▶ Problem: Locate the line that contains "leBytes 8 r.address.toNat" in the entries below, then repeat it and every following line through the line that contains "let full := 256 ≤ s.flt.log.length", exactly, and no others.

▶ Extracted records:
-- ==== Sys2Proof/Machine/FaultOps.lean ====
section
/-! DEFINITION. The fault collector: classes, records, first-error capture, fences, the stop of a Bed and the safe state
(R457 to R466). -/

namespace Sys2Proof.Machine

/-- The class of a SOURCE (R458); none for a code that the table does not hold. -/
def faultClass (source : Nat) : Option Nat :=
  if 0x01 ≤ source && source ≤ 0x06 then some 0
  else if 0x10 ≤ source && source ≤ 0x16 then some 1
  else if (0x20 ≤ source && source ≤ 0x28) then some 2
  else if 0x30 ≤ source && source ≤ 0x33 then some 3
  else if 0x40 ≤ source && source ≤ 0x46 then some 4
  else none

/-- The LEVEL of a detection (R458, R464): 0 unit, 1 cluster, 2 region, 3 die, 4 package; a port counts with its die. -/
def faultLevel (f : Detect) : Nat :=
  match f.source with
  | 0x01 | 0x02 | 0x13 | 0x14 | 0x20 | 0x21 | 0x23 | 0x24 | 0x43 => 2
  | 0x04 | 0x05 | 0x15 | 0x16 | 0x25 | 0x26 | 0x27 | 0x28 | 0x44 => 3
  | 0x10 | 0x11 | 0x12 => 0
  | 0x22 => 1
  | 0x03 => f.level
  | _ => 4

/-- The region a LOCATION lies in, for the levels that lie in one: 64 units and 8 clusters to a region. -/
def faultRegion (f : Detect) : Option Nat :=
  match faultLevel f with
  | 0 => some (f.location / 64)
  | 1 => some (f.location / 8)
  | 2 => some f.location
  | _ => none

/-- The die of a LOCATION at die level: a Plowald port, a CXL port, a flash stack or a die (R464). -/
def faultDie (f : Detect) : Nat :=
  match f.source with
  | 0x04 | 0x26 => if f.location < 8 then f.location / 2 else f.location - 8
  | 0x16 => f.location - 8
  | 0x05 | 0x15 | 0x27 | 0x44 => (f.location - 16) / 2
  | _ => f.location

/-- The Frame Time of a detection and HUB_STAMP (R464, R466): the hub stamps for a replica that does not (R51, R52). -/
def State.faultStamp (s : State) (f : Detect) : W64 × Bool :=
  if f.source == 0x20 || f.source == 0x28 then (s.now, true) else
    match faultRegion f with
    | some r => s.stamp (.region r)
    | none => if faultLevel f = 3 then s.stamp (.die (faultDie f)) else (s.now, false)

/-- The 64-byte image of a record (R464). -/
def faultBytes (r : FaultRec) : List Byte :=
  leBytes 8 r.ft.toNat ++ [BitVec.ofNat 8 r.cls,
    BitVec.ofNat 8 ((if r.hubStamp then 1 else 0) + (if r.escalated then 2 else 0) + (if r.injected then 4 else 0))] ++
  leBytes 2 r.source ++ [BitVec.ofNat 8 r.level, BitVec.ofNat 8 r.bed] ++ leBytes 2 r.location ++
  leBytes 8 r.address.toNat ++ [BitVec.ofNat 8 r.space, BitVec.ofNat 8 r.access] ++ leBytes 2 r.master ++
  leBytes 4 r.seq.toNat ++ leBytes 4 r.jobId.toNat ++ leBytes 8 r.sid.toNat ++ leBytes 4 r.detail.toNat ++
  leBytes 8 r.repeats ++ leBytes 8 0

/-- Copy a record into the first-error registers (R465). -/
def State.captureFirst (s : State) (reg : RN) (inst : Nat) (r : FaultRec) : State :=
  let bs := faultBytes r
  (List.range 16).foldl (fun s k => s.wrN reg (bytesAt bs (4 * k) 4) inst k) s

/-- Set the status bits of a class (R469): of the device, and of the Bed for classes C0, C1 and C3; C2 of a Bed says that a region
of it was fenced (R473). -/
def State.faultStatus (s : State) (cls : Nat) (bed : Option Nat) : State :=
  let s := s.setStatus F.FLT_STATUS_C0 0 cls
  match bed with
  | some b => if cls < 4 && cls != 2 && b < 16 then s.setStatus F.FLT_BED_STATUS_C0 b cls else s
  | none => s

/-- A detection repeats a record less than 48 ft old (R464). -/
def State.repeatOf (s : State) (source location : Nat) (ft : W64) : Option FaultRec :=
  s.flt.log.find? fun r => r.source == source && r.location == location && !ftReached ft (ftAdd r.ft 48)

/-- Write a record (R464): the log holds 256, and a record of C2 or above also goes to the keep store. -/
def State.logFault (s : State) (r : FaultRec) : State :=
  let full := 256 ≤ s.flt.log.length
  let log := lastN 256 (s.flt.log ++ [r])
  let s := { s with flt := { s.flt with
    log := log, nextSeq := s.flt.nextSeq + 1, classMax := max s.flt.classMax r.cls } }
  let s := s.wrN .FLT_LOG_SEQ r.seq.toNat 0
  let s := if full then s.setStatus F.FLT_STATUS_LOG_OVERFLOW 0 else s
  if 2 ≤ r.cls && s.keep.ready then
    s.submit { writes := [{ typ := 0x0020, key := BitVec.ofNat 64 (r.seq.toNat % 1024), payload := faultBytes r }] }
  else s

/-- First-error capture (R465). -/
def State.firstError (s : State) (r : FaultRec) : State :=
  if r.cls = 0 then s else
    let s := if s.flt.armed then
        (let s := { s with flt := { s.flt with armed := false } }; s.captureFirst .FLT_FIRST 0 r)
      else s
    if s.flt.armedBeds.contains r.bed then
      let s := { s with flt := { s.flt with armedBeds := s.flt.armedBeds.filter fun b => b != r.bed } }
      s.captureFirst .FLT_BED_FIRST r.bed r
    else s

/-- Classify, count and record a detection (R458, R464, R465). -/
def State.recordFault (s : State) (f : Detect) (cls : Nat) (escalated injected : Bool) : State :=
  let st := s.faultStamp f
  let s := (s.bump .FLT_COUNT_C 0 1 cls).faultStatus cls f.bed
  let r : FaultRec :=
    { ft := st.1, cls := cls, hubStamp := st.2, escalated := escalated, injected := injected, source := f.source
      level := faultLevel f, bed := f.bed.getD 0xFF, location := f.location, address := f.address, space := f.space
      access := f.access, master := f.master, seq := s.flt.nextSeq, jobId := f.jobId, sid := f.sid, detail := f.detail }
  let s := s.firstError r
  if cls = 0 && s.fget F.FLT_CTRL_RECORD_C0 0 = 0 then s
  else match s.repeatOf f.source f.location st.1 with
    | some o =>
      let log := updFirst (fun x => x.seq == o.seq) (fun x => { x with repeats := x.repeats + 1 }) s.flt.log
      { s with flt := { s.flt with log := log } }
    | none => s.logFault r

/-! ## Reactions -/

/-- Status value of a failed built-in test (R471). -/
def testFailed : Nat := 0x80

/-- A detection aborts a recovery of the same region or unit (R466). -/
def State.abortTests (s : State) (regions units : List Nat) : State :=
  let rs := s.flt.regionTests.filter fun t => regions.contains t.1
  let us := s.flt.unitTests.filter fun t => units.contains t.1
  let s := { s with flt := { s.flt with
    regionTests := s.flt.regionTests.filter fun t => !regions.contains t.1
    unitTests := s.flt.unitTests.filter fun t => !units.contains t.1 } }
  (rs ++ us).foldl (fun s t => s.complete? t.2 testFailed) s

/-- The Bed digest (R435): SHA-256 over bytes 0 to 15 of its record in the current bundle. -/
def bedRecord (bundle : List Byte) (bed : Nat) : Option (List Byte) :=
  ((List.range (bytesAt bundle 6 1)).map fun i => (bundle.drop (512 + 512 * i)).take 512).find? fun r => bytesAt r 0 1 == bed

/-- The 32 bytes of the Bed digest; zeros where the bundle has no record of the Bed. -/
def bedDigest (bundle : List Byte) (bed : Nat) : List Byte :=
  match bedRecord bundle bed with
  | some r => sha256 (r.take 16)
  | none => List.replicate 32 0

/-- The first 128 bits of a digest (R85). -/
def digestHead (bs : List Byte) : W128 := BitVec.ofNat 128 (bytesAt bs 0 16)

/-- The journal entry of a partition reset (R88, R453). -/
def State.resetEntry (s : State) (d : Option Desc) (bed : Nat) : JEntry :=
  let dig := digestHead (bedDigest s.sec.bundle bed)
  match d with
  | some d => s.jCmd d 0x0005 bed 4 bed dig dig
  | none => s.jDev 0x0005 bed 4 bed dig dig

/-- A partition reset that the device starts by itself (R462): the sequencer enters TRANSITION as for SEC_PARTITION_RESET, unless
another transition runs. -/
def State.autoReset (s : State) (bed : Nat) : State :=
  let s := if s.fget F.SEC_STATE_SEQ 0 = 4 then
      State.fset { s with sec := { s.sec with trans := some { beds := [bed] } } } F.SEC_STATE_SEQ 5 0
    else s
  s.submit { journal := [s.resetEntry none bed], eff := .bedRestart bed }

/-- A C3 fault stops a Bed (R462): its commands complete with FENCED, and a change of theirs that still waits for the keep store
is not made (R71). -/
def State.stopBed (s : State) (bed : Nat) : State :=
  if s.flt.fatalBeds.contains bed then s else
    let s := { s with flt := { s.flt with fatalBeds := bed :: s.flt.fatalBeds } }
    let s := s.fset F.FLT_BED_STATE_FATAL 1 bed
    let ds := s.host.inflight.filter fun i => dBed i.desc == some bed
    let s := ds.foldl (fun s i => s.complete i.desc St.fenced) s
    let s := { s with keep := { s.keep with queue := s.keep.queue.filter fun i =>
      !((effDesc i.eff).any fun d => dBed d == some bed) } }
    if s.fget F.FLT_CTRL_AUTO_PARTITION_RESET 0 = 1 && s.keep.ready then s.autoReset bed else s

/-- A C3 fault of a Bed, recorded and reacted to. -/
def State.raiseBed (s : State) (source bed : Nat) : State :=
  (s.recordFault { source := source, bed := some bed, location := bed } 3 true false).stopBed bed

/-- Fence a region (R461): its entries are abandoned, its tensors and its prefix nodes are lost, its Graft versions are
removed; a Bed with every region fenced, or whose range table lies here, has a C3 fault (R458). -/
def State.fenceRegion (s : State) (r : Nat) : State :=
  if s.flt.regions.contains r then s else
    let s := s.abandonAll fun w => w.region == r
    let s := { s with flt := { s.flt with regions := r :: s.flt.regions } }
    let hit := fun (q : Seq) => q.region == r || (q.leaves.any fun l => paRegion l.frame == r) ||
      q.tables.any fun t => paRegion t == r
    let s := (s.kv.seqs.filter hit).foldl (fun s q => s.lostTensors q.sid) s
    let ns := s.kv.nodes.filter fun n => n.frames.any fun f => paRegion f.1 == r
    let s := ns.foldl (fun s n => s.removeNode n.bed n.ix) s
    let gs := s.grafts.filter fun g => g.near.any fun a => paRegion a == r
    let s := gs.foldl (fun s g => s.removeGraft g) s
    match s.bedOfRegion r with
    | none => s
    | some b =>
      let s := s.setStatus F.FLT_BED_STATUS_C0 b 2
      let s := if (s.regionsOf b).all fun x => s.flt.regions.contains x then s.raiseBed 0x30 b else s
      if (s.regionsOf b).head? == some r then s.raiseBed 0x31 b else s

/-- UNIT_LIMIT (R472). -/
def State.unitLimit (s : State) : Nat :=
  let v := s.fget F.FLT_CTRL_UNIT_LIMIT 0
  if v = 0 then 1 else min v 64

/-- Fence a unit (R460): its running command is aborted, and the entry it belongs to is abandoned; the region is fenced when
its fenced units reach UNIT_LIMIT. In a fenced region nothing more is fenced (R466). -/
def State.fenceUnit (s : State) (u : Nat) (sid : W64) : State :=
  if s.flt.regions.contains (u / 64) then s else
  let s := if s.flt.units.contains u then s else { s with flt := { s.flt with units := u :: s.flt.units } }
  let s := s.abandonAll fun w => w.sid == sid && w.region == u / 64
  if s.unitLimit ≤ (s.flt.units.filter fun x => x / 64 == u / 64).length then
    let d : Detect := { source := 0x23, location := u / 64, bed := s.bedOfRegion (u / 64) }
    (s.recordFault d 2 true false).fenceRegion (u / 64)
  else s

/-- Fence a port (R461): a Plowald port goes to DISABLED, a CXL port loses its extents. -/
def State.fencePort (s : State) (port : Nat) : State :=
  let s := if s.flt.ports.contains port then s else { s with flt := { s.flt with ports := port :: s.flt.ports } }
  if port < 8 then s.plwFence port else (s.cxlLinkDown (port - 8)).portGone (port - 8)

/-- Fence a flash stack (R461). -/
def State.fenceStack (s : State) (i : Nat) : State :=
  if s.flt.flashOff.contains i then s else
    let s := { s with flt := { s.flt with flashOff := i :: s.flt.flashOff } }
    let hit := fun (t : TensorSet) => t.state != .free && t.tier == 2 &&
      (List.range (lbCount t.length)).any fun k => (t.mulch.toNat / lbBytes + k) % 8 == i
    let s := (s.tiers.sets.filter hit).foldl (fun s t => s.loseSet t.ix) s
    s.transcriptsLost i

/-- Every region of a die. -/
def dieRegions (q : Nat) : List Nat := (List.range 4).map fun k => 4 * q + k

/-- Fence every region of a die whose services or replica failed; each Bed with a region here sees it (R458, R473). -/
def State.fenceDie (s : State) (q : Nat) : State :=
  let s := { s with flt := { s.flt with dies := q :: s.flt.dies } }
  (dieRegions q).foldl (fun s r => s.fenceRegion r) s

/-- The safe state (R463). One message goes out on vector 1 of the physical function: that of FLT_STATUS.C4 where FLT_ENABLE let it
out already (`told`). -/
def State.enterSafe (s : State) (told : Bool := false) : State :=
  if s.flt.safe then s else
    let s := { s with flt := { s.flt with safe := true } }
    let s := (List.range 8).foldl (fun s p => s.plwOff p) s
    let s := (List.range 4).foldl (fun s p =>
      ((s.fset F.CXL_STATUS_LINK_UP 0 p).fset F.CXL_STATUS_WIDTH 0 p).fset F.CXL_STATUS_RATE 0 p) s
    let s := s.fset F.SEC_STATE_SEQ 6 0
    if told then s else s.msix 0 1

/-- Sessions whose tensors a C1 data fault concerns (R206, R279, R111). -/
def State.dataFault (s : State) (f : Detect) : State :=
  match s.owner? f.sid with
  | some e =>
    let s := if f.source == 0x14 then s.setStatus F.KV_STATUS_MAP_LOST e.bed else s
    s.lostTensors f.sid
  | none => s

/-- The reaction to a detection (R458, R460 to R463). -/
def State.react (s : State) (f : Detect) : State :=
  match f.source with
  | 0x10 | 0x11 | 0x12 => s.fenceUnit f.location f.sid
  | 0x13 | 0x14 => s.dataFault f
  | 0x20 | 0x21 | 0x23 | 0x24 => s.fenceRegion f.location
  | 0x22 => s.fenceRegion (f.location / 8)
  | 0x25 => s.fenceDie f.location
  | 0x28 => ((s.fenceDie f.location).fencePort (2 * f.location)).fencePort (2 * f.location + 1)
  | 0x26 => s.fencePort f.location
  | 0x27 => s.fenceStack (f.location - 16)
  | 0x30 | 0x31 | 0x32 | 0x33 => s.stopBed (f.bed.getD f.location)
  | 0x40 | 0x42 | 0x43 | 0x44 | 0x45 | 0x46 => s.enterSafe (bitSet (s.fget F.FLT_ENABLE_INT 0) 4)
  | _ => s

/-- A line's tag failed (R440): it counts, and the line is treated as uncorrectable (R279). -/
def State.tagFailure (s : State) (f : Detect) : State :=
  let s := (s.bump64 .SEC_TAG_FAIL_LO .SEC_TAG_FAIL_HI 0).setStatus F.SEC_STATUS_TAG_FAIL 0
  let s := match f.bed with
    | some b => (s.bump .SEC_BED_TAG_FAIL b).setStatus F.SEC_BED_STATUS_TAG_FAIL b
    | none => s
  if f.space == 1 && Nat.blt (paRegion f.address.toNat) 16 then
    s.poisonLine (paRegion f.address.toNat) (f.address.toNat % 2 ^ 37 / 64)
  else s

/-- A detection of C1 or above in a region aborts a recovery of the region, and of the unit it names (R466). -/
def State.abortedBy (s : State) (f : Detect) (cls : Nat) : State :=
  if cls = 0 then s else
    match faultRegion f with
    | some r => s.abortTests [r] (if faultLevel f = 0 then [f.location] else [])
    | none => s

/-- A detection reaches the collector (R458). A collector self-fault enters the safe state without a record (R465). -/
def State.raise (s : State) (f : Detect) (injected : Bool := false) : State :=
  if f.source == 0x41 then (s.setStatus F.FLT_STATUS_SELF 0).enterSafe else
    match faultClass f.source with
    | none => s
    | some cls =>
      let s := if f.source == 0x13 && f.tagFail && !injected then s.tagFailure f else s
      ((s.recordFault f cls false injected).abortedBy f cls).react f

end Sys2Proof.Machine
end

▶ Output below:
  leBytes 8 r.address.toNat ++ [BitVec.ofNat 8 r.space, BitVec.ofNat 8 r.access] ++ leBytes 2 r.master ++
  leBytes 4 r.seq.toNat ++ leBytes 4 r.jobId.toNat ++ leBytes 8 r.sid.toNat ++ leBytes 4 r.detail.toNat ++
  leBytes 8 r.repeats ++ leBytes 8 0

/-- Copy a record into the first-error registers (R465). -/
def State.captureFirst (s : State) (reg : RN) (inst : Nat) (r : FaultRec) : State :=
  let bs := faultBytes r
  (List.range 16).foldl (fun s k => s.wrN reg (bytesAt bs (4 * k) 4) inst k) s

/-- Set the status bits of a class (R469): of the device, and of the Bed for classes C0, C1 and C3; C2 of a Bed says that a region
of it was fenced (R473). -/
def State.faultStatus (s : State) (cls : Nat) (bed : Option Nat) : State :=
  let s := s.setStatus F.FLT_STATUS_C0 0 cls
  match bed with
  | some b => if cls < 4 && cls != 2 && b < 16 then s.setStatus F.FLT_BED_STATUS_C0 b cls else s
  | none => s

/-- A detection repeats a record less than 48 ft old (R464). -/
def State.repeatOf (s : State) (source location : Nat) (ft : W64) : Option FaultRec :=
  s.flt.log.find? fun r => r.source == source && r.location == location && !ftReached ft (ftAdd r.ft 48)

/-- Write a record (R464): the log holds 256, and a record of C2 or above also goes to the keep store. -/
def State.logFault (s : State) (r : FaultRec) : State :=
  let full := 256 ≤ s.flt.log.length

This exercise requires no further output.